(Stored items)
-- Opening Marker --

-- ==== Sys2Proof/Laws/Codes.lean ====
section
/-! SUPPORT. Laws of code storage (43_code_table.md R180), of the trees in the arena and of GEN_CODES' walk (R181-R183, R185). -/

namespace Sys2Proof.Machine

/-! ## Code storage -/

/-- Bit `k` of the eight code words. -/
def cwBit (cw : Vector Word 8) (k : Nat) : Bool := (tget cw (k / 32) 0#32).getLsbD (31 - k % 32)

theorem CtEntry.codebit_eq (c : CtEntry) (k : Nat) : c.codebit k = cwBit c.cw k := rfl

theorem cwBit_set (cw : Vector Word 8) (j k : Nat) (b : Bool) (hj : j < 256) :
    cwBit (tset cw (j / 32) (setBit (tget cw (j / 32) 0#32) (31 - j % 32) b)) k =
      if k = j then b else cwBit cw k := by
  unfold cwBit
  rw [tget_tset]
  by_cases hw : k / 32 = j / 32
  · rw [if_pos ⟨hw, by omega⟩, getLsbD_setBit]
    by_cases hk : k = j
    · subst hk; rw [if_pos ⟨rfl, by omega⟩, if_pos rfl]
    · rw [if_neg (by omega), if_neg hk, hw]
  · rw [if_neg (by omega), if_neg (by intro h; rw [h] at hw; exact hw rfl)]

theorem cwBit_storeBits (c : List Bool) (j : Nat) (cw : Vector Word 8) (h : j + c.length ≤ 256) (k : Nat) :
    cwBit (storeBits c j cw) k = if j ≤ k ∧ k < j + c.length then c.getD (k - j) false else cwBit cw k := by
  induction c generalizing j cw with
  | nil => rw [if_neg (by simp only [List.length_nil]; omega)]; rfl
  | cons b c ih =>
    simp only [List.length_cons] at h
    rw [storeBits, ih _ _ (by omega), cwBit_set _ _ _ _ (by omega)]
    simp only [List.length_cons]
    by_cases hk : k = j
    · subst hk; simp
    · by_cases h2 : j + 1 ≤ k ∧ k < j + 1 + c.length
      · rw [if_pos h2, if_pos (by omega)]
        have : k - j = (k - (j + 1)) + 1 := by omega
        rw [this]; rfl
      · rw [if_neg h2, if_neg hk, if_neg (by omega)]

theorem cwBit_zero (k : Nat) : cwBit (Vector.replicate 8 0#32) k = false := by
  unfold cwBit; rw [tget_replicate]; simp

/-- The bits of an entry left by `store_code`: the code, and zeros at and above its length. -/
theorem codeEntry_codebit (c : List Bool) (h : c.length ≤ 255) (k : Nat) :
    (codeEntry c).codebit k = c.getD k false := by
  rw [CtEntry.codebit_eq]
  show cwBit (storeBits c 0 (Vector.replicate 8 0#32)) k = _
  rw [cwBit_storeBits _ _ _ (by omega), cwBit_zero]
  by_cases hk : k < c.length
  · simp [hk]
  · simp [hk]

@[simp] theorem CtEntry.length_code (c : CtEntry) : c.code.length = c.len.toNat := by simp [CtEntry.code]

/-- Reading a stored code back gives the code (43_code_table.md R180). -/
theorem codeEntry_code (c : List Bool) (h : c.length ≤ 255) : (codeEntry c).code = c := by
  have hlen : (codeEntry c).len.toNat = c.length := by
    show (BitVec.ofNat 8 c.length).toNat = _
    rw [BitVec.toNat_ofNat]; omega
  refine List.ext_getElem (by rw [CtEntry.length_code, hlen]) fun k h1 h2 => ?_
  have : (codeEntry c).code[k] = (codeEntry c).codebit k := by simp [CtEntry.code]
  rw [this, codeEntry_codebit c h, List.getD_eq_getElem _ _ h2]

theorem Engine.storeCodes_rest (e : Engine) (cs : List (Byte × List Bool)) :
    (e.storeCodes cs).freq = e.freq ∧ (e.storeCodes cs).node = e.node ∧ (e.storeCodes cs).own = e.own ∧
      (e.storeCodes cs).heap = e.heap ∧ (e.storeCodes cs).heapSize = e.heapSize ∧
      (e.storeCodes cs).nodeCount = e.nodeCount ∧ (e.storeCodes cs).leafCount = e.leafCount ∧
      (e.storeCodes cs).rootValid = e.rootValid ∧ (e.storeCodes cs).rootIdx = e.rootIdx ∧
      (e.storeCodes cs).inMem = e.inMem ∧ (e.storeCodes cs).outMem = e.outMem ∧
      (e.storeCodes cs).outBits = e.outBits := by
  induction cs generalizing e with
  | nil => exact ⟨rfl, rfl, rfl, rfl, rfl, rfl, rfl, rfl, rfl, rfl, rfl, rfl⟩
  | cons c cs ih => exact ih _

theorem Engine.storeCode_ctAt (e : Engine) (s : Byte) (c : List Bool) (x : Byte) :
    (e.storeCode s c).ctAt x.toNat = if x = s then codeEntry c else e.ctAt x.toNat := by
  have := tget_tset e.ct s.toNat x.toNat (codeEntry c) CtEntry.blank
  have hs : s.toNat < 256 := s.isLt
  simp only [hs, and_true] at this
  by_cases h : x = s
  · subst h; rw [if_pos rfl] at this ⊢; exact this
  · rw [if_neg (fun hn => h (BitVec.eq_of_toNat_eq hn))] at this
    rw [if_neg h]; exact this
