/-- The reset engine with some counts in FREQ. -/
def freqs (l : List (Nat × Nat)) : Engine :=
  l.foldl (fun e c => e.setFreq c.1 (BitVec.ofNat 32 c.2)) Engine.reset

/-- An idle machine with the engine-owned state `e`. -/
def idle (e : Engine) : State := { State.reset with eng := e, phase := .idle }

/-- A machine that has accepted the word `v` with the operands `a0` and `a1`, the host with nothing left to do. -/
def accepted (e : Engine) (v : Word) (a0 a1 : Nat) : State :=
  { State.reset with
    eng := e
    phase := .busy
    cmdL := v
    arg0L := BitVec.ofNat 32 a0
    arg1L := BitVec.ofNat 32 a1 }

/-- A machine that has accepted the command `i`. -/
def running (e : Engine) (i : Instr) (a0 a1 : Nat) : State := accepted e (encode i) a0 a1

theorem accepted_turn (e : Engine) (v : Word) (a0 a1 : Nat) : (accepted e v a0 a1).enginesTurn :=
  ⟨fun h => Phase.noConfusion h, .inl rfl⟩

/-- ERR, RES0 and RES1 after one step. -/
def result (s : State) : Option (Nat × Nat × Nat) :=
  (nextOf (step s)).map fun t => (t.err.toNat, t.res0.toNat, t.res1.toNat)

/-- Something of the engine-owned state after one step. -/
def after {α : Type} (s : State) (f : Engine → α) : Option α := (nextOf (step s)).map fun t => f t.eng

/-- The heap as numbers. -/
def heapOf (e : Engine) : List Nat := e.queue.map BitVec.toNat

/-- FREQ of "abracadabra". -/
def abra : Engine := freqs [(97, 5), (98, 2), (99, 1), (100, 1), (114, 2)]

/-- An arena of leaves, each a symbol and a weight, all with one ownership. -/
def leaves (l : List (Nat × Nat)) (o : Own) : Engine :=
  l.zipIdx.foldl
    (fun e c =>
      { e with
        node := tset e.node c.2 ⟨false, BitVec.ofNat 8 c.1.1, BitVec.ofNat 32 c.1.2, 0#9, 0#9⟩
        own := tset e.own c.2 o })
    { freqs l with nodeCount := BitVec.ofNat 10 l.length, leafCount := BitVec.ofNat 9 l.length }

/-- The engine with the heap array `h`, its nodes QUEUED. -/
def queueing (e : Engine) (h : List Nat) : Engine :=
  h.zipIdx.foldl (fun e c => { e.setOwn c.1 .queued with heap := tset e.heap c.2 (BitVec.ofNat 9 c.1) })
    { e with heapSize := BitVec.ofNat 9 h.length }

/-- The leaves of "abracadabra" in the heap order of 41_priority_queue.md R126's example. -/
def abraHeap : Engine :=
  queueing (leaves [(97, 5), (98, 2), (99, 1), (100, 1), (114, 2)] .loose) [2, 3, 0, 1, 4]

/-- The same after two PQ_EXTRACTs. -/
def abraTwo : Engine :=
  queueing (leaves [(97, 5), (98, 2), (99, 1), (100, 1), (114, 2)] .loose) [1, 4, 0]

/-- BUILD_TREE's loop and root on a queue. -/
def grown (e : Engine) : Engine :=
  match buildLoop e.heapSize.toNat e with
  | .ok e' => e'.heapExtract.2.selectRoot e'.heapExtract.1
  | .error _ => e

/-- HEAP_BUILD's new state, where `l` is the list of present symbols. -/
def heapOn (e : Engine) (l : List Nat) : Engine :=
  { e.createLeaves l 0 with
    nodeCount := BitVec.ofNat 10 l.length
    leafCount := BitVec.ofNat 9 l.length
    heapSize := BitVec.ofNat 9 l.length
    rootValid := false
    rootIdx := 0#9
    heap := heapify (e.createLeaves l 0).less l.length (l.length / 2) (e.createLeaves l 0).heap }

/-- FREQ of "aab". -/
def aab : Engine := freqs [(97, 2), (98, 1)]

/-- The two leaves of "aab", LOOSE. -/
def aabLoose : Engine := leaves [(97, 2), (98, 1)] .loose

/-- After HEAP_BUILD on "aab", and after two PQ_EXTRACTs from there. -/
def aabHeap : Engine := heapOn aab [97, 98]
def aabPair : Engine := aabHeap.heapExtract.2.heapExtract.2

/-- After BUILD_TREE on "aab" and on "aaaa". -/
def aabTree : Engine := grown aabHeap
def aaaaTree : Engine := grown (heapOn (freqs [(97, 4)]) [97])

/-- The text "aab" in IN_MEM. -/
def aabText : Memory := [(0, 97#8), (1, 97#8), (2, 98#8)]

/-- The code table of "aab" (a "1", b "0") and its text. -/
def aabTable : Engine := { (Engine.reset.storeCode 97#8 [true]).storeCode 98#8 [false] with inMem := aabText }

/-! ## WellFormed -/

theorem test_params_wf :
    Params.wf ⟨4, 4096⟩ = true ∧ Params.wf ⟨4096, 8⟩ = true ∧ Params.wf ⟨5, 4096⟩ = false ∧
      Params.wf ⟨0, 4096⟩ = false ∧ Params.wf ⟨4100, 4096⟩ = false ∧ Params.wf ⟨4096, 6⟩ = false ∧
      Params.wf ⟨4096, 0⟩ = false ∧ Params.wf ⟨4096, 4100⟩ = false := by decide

theorem test_line_wf :
    (Line.setCode 97#8 1 [true]).wf = true ∧ (Line.setCode 97#8 2 [true]).wf = false ∧
      (Line.setCode 97#8 256 (List.replicate 256 false)).wf = false ∧
      (Line.loadText (List.replicate 4097 0#8)).wf = false := by decide +kernel

/-- A memory whose indices do not strictly rise is not in the canonical form. -/
theorem test_memory_wf :
    Memory.wf [(0, 1#8), (3, 0#8)] = true ∧ Memory.wf [(3, 0#8), (0, 1#8)] = false ∧
      Memory.wf [(3, 0#8), (3, 1#8)] = false := by decide

/-! ## Decoding, on words written out from 30_encoding.md R90 and R95 -/

theorem test_decode_control : decode 0b00000000000000000000000_0_00000001#32 = .ok .clear := by decide
theorem test_decode_queue : decode 0b00000000000000000000000_0_00010010#32 = .ok .pqExtract := by decide
theorem test_decode_tree : decode 0b00000000000000000000000_0_00010110#32 = .ok .setRoot := by decide
theorem test_decode_codes : decode 0b00000000000000000000000_0_00100000#32 = .ok .genCodes := by decide
theorem test_decode_encode : decode 0b00000000000000000000000_0_00110000#32 = .ok (.encode false) := by decide
theorem test_decode_append : decode 0b00000000000000000000000_1_00110000#32 = .ok (.encode true) := by decide

/-- 30_encoding.md R96: the words on both sides of every edge of the reserved ranges. -/
theorem test_decode_edges :
    ([0x01, 0x02, 0x0F, 0x10, 0x17, 0x18, 0x1F, 0x20, 0x21, 0x22, 0x2F, 0x30, 0x31, 0xFF, 0x100, 0x110, 0x130,
        0x131, 0x230, 0x80000000].map fun n => (decode (BitVec.ofNat 32 n)).toOption.isSome) =
      [true, false, false, true, true, false, false, true, true, false, false, true, false, false, false, false,
        true, false, false, false] := by decide

/-- The step after `withFetchWord` on reset runs the word (HEAP_BUILD on a FREQ that is all zero). -/
theorem test_fetch_word : result (State.reset.withFetchWord 32 0x10) = some (1, 0, 0) := by decide +kernel

/-! ## One or two steps' tests per command, on the spec's examples -/

/-- 40_control.md R110, example. -/
theorem test_nop : (nextOf (step (running Engine.reset .nop 7 9))).map State.statusWord = some 2#32 := by
  decide +kernel

/-- 40_control.md R111, example. -/
theorem test_clear :
    after (running { aabTree with outMem := [(0, 0xC0#8)], outBits := 3#32 } .clear 0 0)
        (fun e => (e.nodeCount, e.rootValid, e.rootIdx, e.outBits, e.freqAt 97)) =
      some (0#10, false, 0#9, 0#32, 0#32) := by decide +kernel

theorem test_clear_out :
    after (running { aabTree with outMem := [(0, 0xC0#8)], outBits := 3#32 } .clear 0 0) (fun e => e.outMem) =
      some [(0, 0xC0#8)] := by decide +kernel

/-- 40_control.md R112, example. -/
theorem test_illegal : result (accepted abra 0x110#32 0 0) = some (4, 0, 0) := by decide +kernel

/-- 41_priority_queue.md R126, example. -/
theorem test_heapBuild :
    result (running abra .heapBuild 0 0) = some (0, 5, 11) ∧
      after (running abra .heapBuild 0 0) heapOf = some [2, 3, 0, 1, 4] := by decide +kernel

/-- 41_priority_queue.md R126: the total weight is exact and does not wrap. -/
theorem test_heapBuild_overflow :
    result (running (freqs [(0, 0xFFFFFFFF)]) .heapBuild 0 0) = some (0, 1, 0xFFFFFFFF) ∧
      result (running (freqs [(0, 0xFFFFFFFF), (255, 1)]) .heapBuild 0 0) = some (9, 0, 0) := by decide +kernel

/-- 41_priority_queue.md R127, example. -/
theorem test_pqInsert :
    result (running abraTwo .pqInsert 2 0) = some (0, 2, 1) ∧
      after (running abraTwo .pqInsert 2 0) heapOf = some [2, 1, 0, 4] := by decide +kernel

/-- 30_encoding.md R93: an operand of 513 is index 513, never index 1. -/
theorem test_pqInsert_operand :
    result (running abraTwo .pqInsert 9 0) = some (6, 0, 0) ∧ result (running abraTwo .pqInsert 0x202 0) = some (6, 0, 0) ∧
      result (running abraTwo .pqInsert 1 0) = some (7, 0, 0) := by decide +kernel

/-- 41_priority_queue.md R128, example. -/
theorem test_pqExtract :
    result (running abraHeap .pqExtract 0 0) = some (0, 2, 1) ∧
      after (running abraHeap .pqExtract 0 0) heapOf = some [3, 1, 0, 4] := by decide +kernel

theorem test_pqExtract_empty : result (running abra .pqExtract 0 0) = some (5, 0, 0) := by decide +kernel

/-- 41_priority_queue.md R129, example. -/
theorem test_pqPeek :
    result (running abraHeap .pqPeek 0 0) = some (0, 2, 1) ∧
      after (running abraHeap .pqPeek 0 0) heapOf = some [2, 3, 0, 1, 4] := by decide +kernel

/-- 42_tree_builder.md R152, example. -/
theorem test_nodeMerge :
    result (running abraTwo .nodeMerge 2 3) = some (0, 5, 2) ∧
      after (running abraTwo .nodeMerge 2 3) (fun e => (e.nodeAt 5, e.ownAt 2, e.ownAt 3, e.ownAt 5)) =
        some (⟨true, 0#8, 2#32, 2#9, 3#9⟩, .child, .child, .loose) := by decide +kernel

theorem test_nodeMerge_twice : result (running abraTwo .nodeMerge 2 2) = some (7, 0, 0) := by decide +kernel

/-- 42_tree_builder.md R153, example. -/
theorem test_mergeStep : result (running abraHeap .mergeStep 0 0) = some (0, 5, 2) := by decide +kernel

/-- 42_tree_builder.md R154, example. -/
theorem test_setRoot :
    result (running (leaves [(97, 4)] .loose) .setRoot 0 0) = some (0, 0, 4) ∧
      (nextOf (step (running (leaves [(97, 4)] .loose) .setRoot 0 0))).map (fun t => t.readReg .root) =
        some 0x80000000#32 := by decide +kernel

/-- 42_tree_builder.md R154: the old root is released. -/
theorem test_setRoot_old :
    after (running (aabLoose.selectRoot 0#9) .setRoot 1 0) (fun e => (e.ownAt 0, e.ownAt 1, e.rootIdx)) =
      some (.loose, .rooted, 1#9) := by decide +kernel

/-- 42_tree_builder.md R155, example. -/
theorem test_buildTree :
    result (running aab .buildTree 0 0) = some (0, 2, 3) ∧
      after (running aab .buildTree 0 0) (fun e => (e.nodeAt 2, e.rootValid, e.rootIdx, e.heapSize)) =
        some (⟨true, 0#8, 3#32, 1#9, 0#9⟩, true, 2#9, 0#9) := by decide +kernel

-- Closing Marker --

DIRECTIONS FOR THIS TASK: Copy the records above exactly, from the first line through the line containing "def cwBit (cw", and include nothing else.

TASK OUTPUT:
-- ==== Sys2Proof/Laws/Codes.lean ====
section
/-! SUPPORT. Laws of code storage (43_code_table.md R180), of the trees in the arena and of GEN_CODES' walk (R181-R183, R185). -/

namespace Sys2Proof.Machine

/-! ## Code storage -/

/-- Bit `k` of the eight code words. -/
def cwBit (cw : Vector Word 8) (k : Nat) : Bool := (tget cw (k / 32) 0#32).getLsbD (31 - k % 32)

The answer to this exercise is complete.